Dr Tedstone said this was true of adults too: 'Huge proportions of the population remain overweight or obese. The figures haven't changed.
'There isn't a golden bullet out there for changing diets, you need to do a whole range of things.That's what the Government has been doing, but we recognise it is a long haul.'
Twelve per cent of girls aged 13 to 15 reported drinking at least once a week - three times the level for boys of the same age.
And 29 per cent said they had smoked at some point, compared with 16 per cent of boys.
Janet Treasure, an eating disorders expert, said a 'size zero' obsession could be leading young girls to swing between starvation diets and junk food binges. 
She said the fashion industry's obsession with catwalk thinness left models at high risk of eating disorders yet millions felt inspired to try to copy them. 
Professor Treasure, who is based at King's College London, said: 'Controlling weight and shape has become a moral imperative for many young girls.

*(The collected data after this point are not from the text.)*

theorem shardRanges_dropLast_full {U S : Nat} :
    ∀ r ∈ (shardRanges U S).dropLast, r.2 - r.1 = S := by
  intro r hr
  rcases Nat.eq_zero_or_pos U with rfl | hU
  · rw [shardRanges_zero] at hr
    cases hr
  by_cases h : S = 0 ∨ U ≤ S
  · rw [shardRanges_single hU h] at hr
    cases hr
  · have hS : 0 < S := by omega
    rw [shardRanges_many hS (by omega), ← List.map_dropLast] at hr
    obtain ⟨k, hk, rfl⟩ := List.mem_map.mp hr
    refine shardRange_full hS ?_
    have : k < (U + S - 1) / S - 1 := by simpa [List.dropLast_eq_take, List.take_range] using hk
    omega

/-- Settles O24, by the three branches of the formula. -/
theorem shardsPartitionTheUnits : Obligations.ShardsPartitionTheUnits := by
  intro U S
  refine ⟨?_, shardRanges_single, fun hS h k hk => ?_, fun r hr => (shardRanges_mem hr).1,
    flatMap_unitsOf_shardRanges U S, shardRanges_dropLast_full⟩
  · rintro rfl
    exact shardRanges_zero S
  · rw [shardRanges_many hS h, List.getElem?_map, List.getElem?_range hk, Option.map_some, shardRange]

/-! ## The initial Counter (R172) -/

theorem shardCounter_restart (c : Config.Params) (a : Nat) : shardCounter c false a = 0 := rfl

theorem shardCounter_zero (c : Config.Params) (offset : Bool) : shardCounter c offset 0 = 0 := by
  cases offset with
  | false => rfl
  | true => exact BitVec.zero_mul

theorem shardCounter_offset (c : Config.Params) (a : Nat) :
    shardCounter c true a = counter c 0 (8 * a) := (BitVec.zero_add _).symm

/-- Settles O25: the product of two 128-bit words, as numbers. -/
theorem shardInitialCounter : Obligations.ShardInitialCounter := by
  refine fun c a => ⟨shardCounter_restart c a, ?_⟩
  rw [shardCounter, if_pos rfl, BitVec.toNat_mul, BitVec.toNat_ofNat, Nat.mod_mul_mod]

/-- In OFFSET mode a shard's Counter goes on from where the Units before it end (R172, R180). -/
theorem counter_shardCounter_offset (c : Config.Params) (a n : Nat) :
    counter c (shardCounter c true a) n = counter c 0 (8 * a + n) := by
  rw [shardCounter_offset, counter, counter, counter, BitVec.ofNat_add, BitVec.add_mul, BitVec.add_assoc]

/-- Unit `g - a` of a shard that starts at Unit `a` is Unit `g` from Counter 0, in OFFSET mode (R180). -/
theorem unitBytes_offset {c : Config.Params} {key : U128} {T : U16} {a g : Nat} (h : a ≤ g) :
    unitBytes c key (shardCounter c true a) (g - a) T = unitBytes c key 0 g T := by
  have hblocks : unitBlocks c key (shardCounter c true a) (g - a) = unitBlocks c key 0 g := by
    refine List.map_congr_left fun t _ => ?_
    simp only [subBlock, block, counter_shardCounter_offset]
    rw [show 8 * a + (8 * (g - a) + t / 2) = 8 * g + t / 2 by omega]
  rw [unitBytes, hblocks, unitBytes]

end Sys2Proof.Machine
end

section
/-! PROOFS. Which steps are enabled, what dispatch and completion do, and that a busy machine always has a
step to take (O26, O30, O35, O45; 42_shard.md R173 to R176, 70_reset_and_hazards.md R249). -/

namespace Sys2Proof.Machine

/-! ## Dispatch (R173) -/

/-- Any idle engine may take any queued shard, while no fault is pending (R173). -/
theorem dispatch_mem_agentMoves {s : State} {sn : Snapshot} {e j : Nat} (hs : s.snap = some sn)
    (hp : s.pending = none) (he : s.engines[e]? = some .idle) (hj : j < s.queue.length) :
    Move.dispatch e j ∈ agentMoves s := by
  obtain ⟨hlt, -⟩ := List.getElem?_eq_some_iff.mp he
  have hidle : e ∈ enginesWhere Engine.isIdle s := by
    refine List.mem_filter.mpr ⟨List.mem_range.mpr hlt, ?_⟩
    rw [List.getD_eq_getElem?_getD, he, Option.getD_some, Engine.isIdle]
  have hdispatch : Move.dispatch e j ∈ dispatchMoves s :=
    List.mem_flatMap.mpr ⟨e, hidle, List.mem_map_of_mem (List.mem_range.mpr hj)⟩
  simp only [agentMoves, hs, hp]
  exact List.mem_append_left _ (List.mem_append_left _ (List.mem_append_left _ hdispatch))
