-- ==== Sys2Proof/Certificates/Slice0/Obligations.lean ====
section
/-!
DEFINITION. The statements for the provers. Each docstring names the rules of spec/ it is about. Register names are the
spec's. A statement about a command's result gives its next state for every state in which the command's family is
available (bound, or bindable under OVERRIDE and TIERS). In such a statement `RecordsRead` says that an operand not written
is recorded as ReadUnwritten and the command goes on with what the register holds: the going on is the model's choice (log
entry 2). `step` services the list of waiting accesses, and `resp` holds the response: the model's own input and output
fields (log entries 5 and 6).
-/

open Sys2Proof Sys2Proof.Machine

/-! ### Encoding -/

/-- R83: one word of each command, written out from the table of matches (sanity). -/
def Obligations.CommandWordsDecode : Prop :=
  decode 0x00000001#32 = .ok .sub ∧ decode 0x00000002#32 = .ok .invsub ∧
  decode 0x00000A03#32 = .ok (.ark 10#8) ∧ decode 0x0000FF03#32 = .ok (.ark 255#8) ∧
  decode 0x00000011#32 = .ok .shr ∧ decode 0x00000012#32 = .ok .invshr ∧
  decode 0x00000013#32 = .ok .mix ∧ decode 0x00000014#32 = .ok .invmix ∧
  decode 0x00B01021#32 = .ok (.expand 16#8 176#8) ∧ decode 0x00000330#32 = .ok (.select 3#8)

/-- R80, R82, R83, R86: every well-formed command, with every operand value its encoding admits, decodes back to itself. -/
def Obligations.DecodeOfEncodeIsTheCommand : Prop :=
  ∀ i, wellFormed i = true → decode (encode i) = .ok i

/-- R80, R85, R86: every legal word is the assembled word of the one well-formed command it decodes to. -/
def Obligations.EveryLegalWordIsAnEncoding : Prop :=
  ∀ w i, decode w = .ok i → wellFormed i = true ∧ encode i = w

/-- R83: the match and mask of each command, and the legal values of its free fields. -/
def Obligations.DecodeFollowsMatchAndMask : Prop :=
  ∀ w : Word,
    (decode w = .ok .sub ↔ w &&& 0xFFFFFFFF#32 = 0x00000001#32) ∧
    (decode w = .ok .invsub ↔ w &&& 0xFFFFFFFF#32 = 0x00000002#32) ∧
    (∀ k : Byte, decode w = .ok (.ark k) ↔
      w &&& 0xFFFF00FF#32 = 0x00000003#32 ∧ w.extractLsb' 8 8 = k ∧ (k.toNat ≤ 10 ∨ k.toNat = 255)) ∧
    (decode w = .ok .shr ↔ w &&& 0xFFFFFFFF#32 = 0x00000011#32) ∧
    (decode w = .ok .invshr ↔ w &&& 0xFFFFFFFF#32 = 0x00000012#32) ∧
    (decode w = .ok .mix ↔ w &&& 0xFFFFFFFF#32 = 0x00000013#32) ∧
    (decode w = .ok .invmix ↔ w &&& 0xFFFFFFFF#32 = 0x00000014#32) ∧
    (∀ k b : Byte, decode w = .ok (.expand k b) ↔
      w &&& 0xFF0000FF#32 = 0x00000021#32 ∧ w.extractLsb' 8 8 = k ∧ w.extractLsb' 16 8 = b) ∧
    (∀ k : Byte, decode w = .ok (.select k) ↔
      w &&& 0xFFFF00FF#32 = 0x00000030#32 ∧ w.extractLsb' 8 8 = k ∧ k.toNat ≤ 3)

/-- R85, R203: exactly the listed words are illegal, 0x00000000 among them; executing one sets ERR to 4 and changes nothing
else; every other word is one of the nine commands. -/
def Obligations.IllegalWordsOnlySetErr : Prop :=
  (∀ w : Word,
    let op := (w.extractLsb' 0 8).toNat
    let a := (w.extractLsb' 8 8).toNat
    let b := (w.extractLsb' 16 8).toNat
    let z := (w.extractLsb' 24 8).toNat
    ((∀ i, decode w ≠ .ok i) ↔
      (op = 0x00 ∨ (0x04 ≤ op ∧ op ≤ 0x10) ∨ (0x15 ≤ op ∧ op ≤ 0x20) ∨ (0x22 ≤ op ∧ op ≤ 0x2F) ∨ 0x31 ≤ op) ∨
      z ≠ 0 ∨
      ((op = 0x01 ∨ op = 0x02 ∨ op = 0x11 ∨ op = 0x12 ∨ op = 0x13 ∨ op = 0x14) ∧ (a ≠ 0 ∨ b ≠ 0)) ∨
      ((op = 0x03 ∨ op = 0x30) ∧ b ≠ 0) ∨
      (op = 0x03 ∧ 0x0B ≤ a ∧ a ≤ 0xFE) ∨
      (op = 0x30 ∧ 0x04 ≤ a))) ∧
  (∀ i, decode 0x00000000#32 ≠ .ok i) ∧
  (∀ w s, (∀ i, decode w ≠ .ok i) →
    execute w s = .next { s with err := .illegalCommand } ∧ errBits .illegalCommand = 4#4)

/-! ### The port and the register window -/

/-- R22, R53, R105, R233: a host write of a legal word to CMD is one step, and that step is the command, run on the state in
which the access has been taken from the port and acknowledged. The list of waiting accesses and the response are the
model's own fields (log entries 5 and 6). -/
def Obligations.StepRunsTheDecodedCommand : Prop :=
  ∀ s w rest i, s.port = .write 0x000#9 32 w :: rest → decode w = .ok i →
    step s = exec i { s with port := rest, resp := some .writeDone }

/-- R233, R237: every step and every command answers a next state: none faults, none is refused, none hangs. That a step
with no access waiting idles, and that a run goes on after ReadUnwritten, are the model's choices (log entries 5 and 2). -/
def Obligations.EveryStepAnswersNext : Prop :=
  (∀ s, ∃ t, step s = .next t) ∧ ∀ i s, ∃ t, exec i s = .next t

/-- R36, and R231 that the spec derives from it: what a host reads right after reset and which words are written. The
contents of the data registers are the model's choice (log entry 1) and are not stated. -/
def Obligations.ResetLeavesControlState : Prop :=
  let s := State.reset
  windowRead .cmd s = (0#32, true) ∧ windowRead .status s = (0#32, true) ∧
  windowRead .cap s = ((Config.vecTiers ++ 1#1 : BitVec 4).zeroExtend 32, true) ∧
  windowRead .override s = (0#32, true) ∧ windowRead .bind s = (0#32, true) ∧
  (∀ f, bindingOf s.bindings f = none) ∧ s.err = .ok ∧ s.ekv = false ∧
  (∀ j : Fin 4, s.stateReg.written.get j = false ∧ s.rkeyReg.written.get j = false ∧ s.keyReg.written.get j = false) ∧
  Clean s

/-- R230, R231, R36: the reset event returns every register to its reset value in one step, whatever the state; TIERS is
constant. That the waiting accesses and the record of ReadUnwritten outlive it is the model's choice (log entry 7). -/
def Obligations.ResetEventReturnsToReset : Prop :=
  ∀ s rest, s.port = .reset :: rest →
    ∃ t, step s = .next t ∧ t.err = .ok ∧ t.ekv = false ∧ t.overrideTier = 0#3 ∧
      (∀ f, bindingOf t.bindings f = none) ∧ t.vecTiers = s.vecTiers ∧
      (∀ j : Fin 4, t.stateReg.written.get j = false ∧ t.rkeyReg.written.get j = false ∧ t.keyReg.written.get j = false) ∧
      t.port = rest ∧ t.modelFault = s.modelFault

/-- R52, R55: the value of every 32-bit read of a mapped register, and that a read changes no register. For an unwritten
data word the read is recorded as ReadUnwritten; that it then answers what the register holds is the model's choice (log
entry 2). -/
def Obligations.ReadReturnsRegister : Prop :=
  ∀ s off rest, s.port = .read off 32 :: rest →
    let answers := fun (v : Word) (written : Bool) =>
      step s = .next { s with
        port := rest
        resp := some (.readData v)
        modelFault := if written then s.modelFault else some .readUnwritten }
    (off = 0x000#9 → answers 0#32 true) ∧
    (off = 0x004#9 → answers (0#23 ++ BitVec.ofBool s.ekv ++ 0#4 ++ errBits s.err) true) ∧
    (off = 0x008#9 → answers ((s.vecTiers ++ 1#1 : BitVec 4).zeroExtend 32) true) ∧
    (off = 0x00C#9 → answers (s.overrideTier.zeroExtend 32) true) ∧
    (off = 0x010#9 → answers (0#13 ++ bindField s.bindings.keySchedule ++ 0#5 ++ bindField s.bindings.diffusion ++
      0#5 ++ bindField s.bindings.confusion) true) ∧
    (∀ j : Fin 4, off.toNat = 0x020 + 4 * j.val → answers
      (s.stateReg.bytes.byte ⟨4 * j.val + 3, by omega⟩ ++ s.stateReg.bytes.byte ⟨4 * j.val + 2, by omega⟩ ++
       s.stateReg.bytes.byte ⟨4 * j.val + 1, by omega⟩ ++ s.stateReg.bytes.byte ⟨4 * j.val, by omega⟩)
      (s.stateReg.written.get j)) ∧
    (∀ j : Fin 4, off.toNat = 0x030 + 4 * j.val → answers
      (s.rkeyReg.bytes.byte ⟨4 * j.val + 3, by omega⟩ ++ s.rkeyReg.bytes.byte ⟨4 * j.val + 2, by omega⟩ ++
       s.rkeyReg.bytes.byte ⟨4 * j.val + 1, by omega⟩ ++ s.rkeyReg.bytes.byte ⟨4 * j.val, by omega⟩)
      (s.rkeyReg.written.get j)) ∧
    (∀ j : Fin 4, off.toNat = 0x040 + 4 * j.val → answers
      (s.keyReg.bytes.byte ⟨4 * j.val + 3, by omega⟩ ++ s.keyReg.bytes.byte ⟨4 * j.val + 2, by omega⟩ ++
       s.keyReg.bytes.byte ⟨4 * j.val + 1, by omega⟩ ++ s.keyReg.bytes.byte ⟨4 * j.val, by omega⟩)
      (s.keyReg.written.get j)) ∧
    (∀ i : Fin 44, off.toNat = 0x100 + 4 * i.val → answers
      (s.ekReg.byte ⟨4 * i.val + 3, by omega⟩ ++ s.ekReg.byte ⟨4 * i.val + 2, by omega⟩ ++
       s.ekReg.byte ⟨4 * i.val + 1, by omega⟩ ++ s.ekReg.byte ⟨4 * i.val, by omega⟩) s.ekv)
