-- ==== Sys2Proof/Tests/Slice0.lean ====
section
/-!
SUPPORT. The model's own tests. Every expected value is one of spec/95_test_vectors.md or of the example of the rule named in
its comment; the second half shows, for each statement with hypotheses, a state and operands that meet them together.
-/

namespace Sys2Proof.Tests
open Sys2Proof Sys2Proof.Machine

/-! ### Small states -/

/-- A 16-byte value from its hex string, byte 0 first (R12). -/
def hexBlock (v : BitVec 128) : Block :=
  Quad.ofFn fun c => Quad.ofFn fun r => v.extractLsb' (8 * (15 - (r.val + 4 * c.val))) 8

/-- A data register with all four words written. -/
def full (v : BitVec 128) : DataReg := { bytes := hexBlock v, written := Quad.replicate true }

/-- All three families bound to Scalar. -/
def allScalar : Bindings := { confusion := some .scalar, diffusion := some .scalar, keySchedule := some .scalar }

/-- Reset with every tier present and every family bound. -/
def bound : State := { State.resetWith 0b111#3 with bindings := allScalar }

/-- `bound` with STATE written. -/
def withState (v : BitVec 128) : State := { bound with stateReg := full v }

/-- `bound` with KEY written. -/
def withKey (v : BitVec 128) : State := { bound with keyReg := full v }

/-- Scalar and Tier1 present, nothing bound, OVERRIDE.TIER = `t`. -/
def twoTiers (t : BitVec 3) : State := { State.resetWith 0b001#3 with overrideTier := t }

/-- `s` with accesses waiting at the port. -/
def at_ (s : State) (es : List PortEvent) : State := { s with port := es }

/-- A host write of a command word. -/
def cmd (w : Word) : PortEvent := .write 0x000#9 32 w

/-- The state a step answers. -/
def after (s : State) : State :=
  match step s with
  | .next t => t
  | .fault _ => s
  | .refused _ => s

/-- A step answered a next state with the wanted STATE, ERR and no recorded fault. -/
def stateAfter (s : State) (w : Word) : Block × ErrCode × Option Fault :=
  let t := after (at_ s [cmd w])
  (t.stateReg.bytes, t.err, t.modelFault)

/-- EK words 0, 4, 40 and 43 as a host reads them, ERR and EKV after a command. -/
def ekAfter (s : State) (w : Word) : Quad Word × ErrCode × Bool :=
  let t := after (at_ s [cmd w])
  (⟨packWord (t.ekReg.word 0), packWord (t.ekReg.word 4), packWord (t.ekReg.word 40), packWord (t.ekReg.word 43)⟩,
   t.err, t.ekv)

/-- ERR and BIND after a command. -/
def bindAfter (s : State) (w : Word) : ErrCode × Word :=
  let t := after (at_ s [cmd w])
  (t.err, bindWord t)

/-- The response to one access. -/
def answer (s : State) (e : PortEvent) : Option PortResponse := (after (at_ s [e])).resp

/-! ### Well-formed commands: one ill-formed term for each check -/

/-- R83: RKSEL 0x0B to 0xFE is not legal; its ends and neighbours. -/
theorem test_wellFormed_ark :
    wellFormed (.ark 11#8) = false ∧ wellFormed (.ark 254#8) = false ∧
    wellFormed (.ark 10#8) = true ∧ wellFormed (.ark 255#8) = true := by decide

/-- R83: FAM above 3 is not legal. -/
theorem test_wellFormed_select :
    wellFormed (.select 4#8) = false ∧ wellFormed (.select 255#8) = false ∧ wellFormed (.select 3#8) = true := by decide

It is almost a sign of goodness to be slim.
'The brain is undergoing a great phase of development from 12 to 25 and it needs a proper balance of oils and nutrients.
'If you impair that critical phase, moods become less regulated, you have more difficulty understanding other people and you become less flexible in your thinking.
'There is a risk of getting into a starve and binge routine which is very unhealthy and has been rapidly increasing in recent generations.'
Supermodel Kate Moss caused outrage last year by saying 'nothing tastes as good as skinny feels'.
And there was uproar in 2006 when Uruguayan model Luisel Ramos died from heart failure caused by anorexia.
She reportedly followed a diet of lettuce and Diet Coke in the three months before her death.
Tam Fry, chairman of the Child Growth Foundation, said: 'The poor diet of teenage girls is a hugely serious crisis.
'We need girls to eat properly in order that they are prepared for motherhood.'
The FSA's national diet and nutrition survey found that the national diet had not improved despite a decade of Government campaigns on healthy eating.
The researchers found that more than a quarter of men and one in seven women were regularly drinking twice the maximum recommended amount of alcohol.
And only around a third of adults were following the five a day rule.
Teenage girls are eating twice the amount of sweets, chocolates and sugary drinks that their mothers had consumed when young.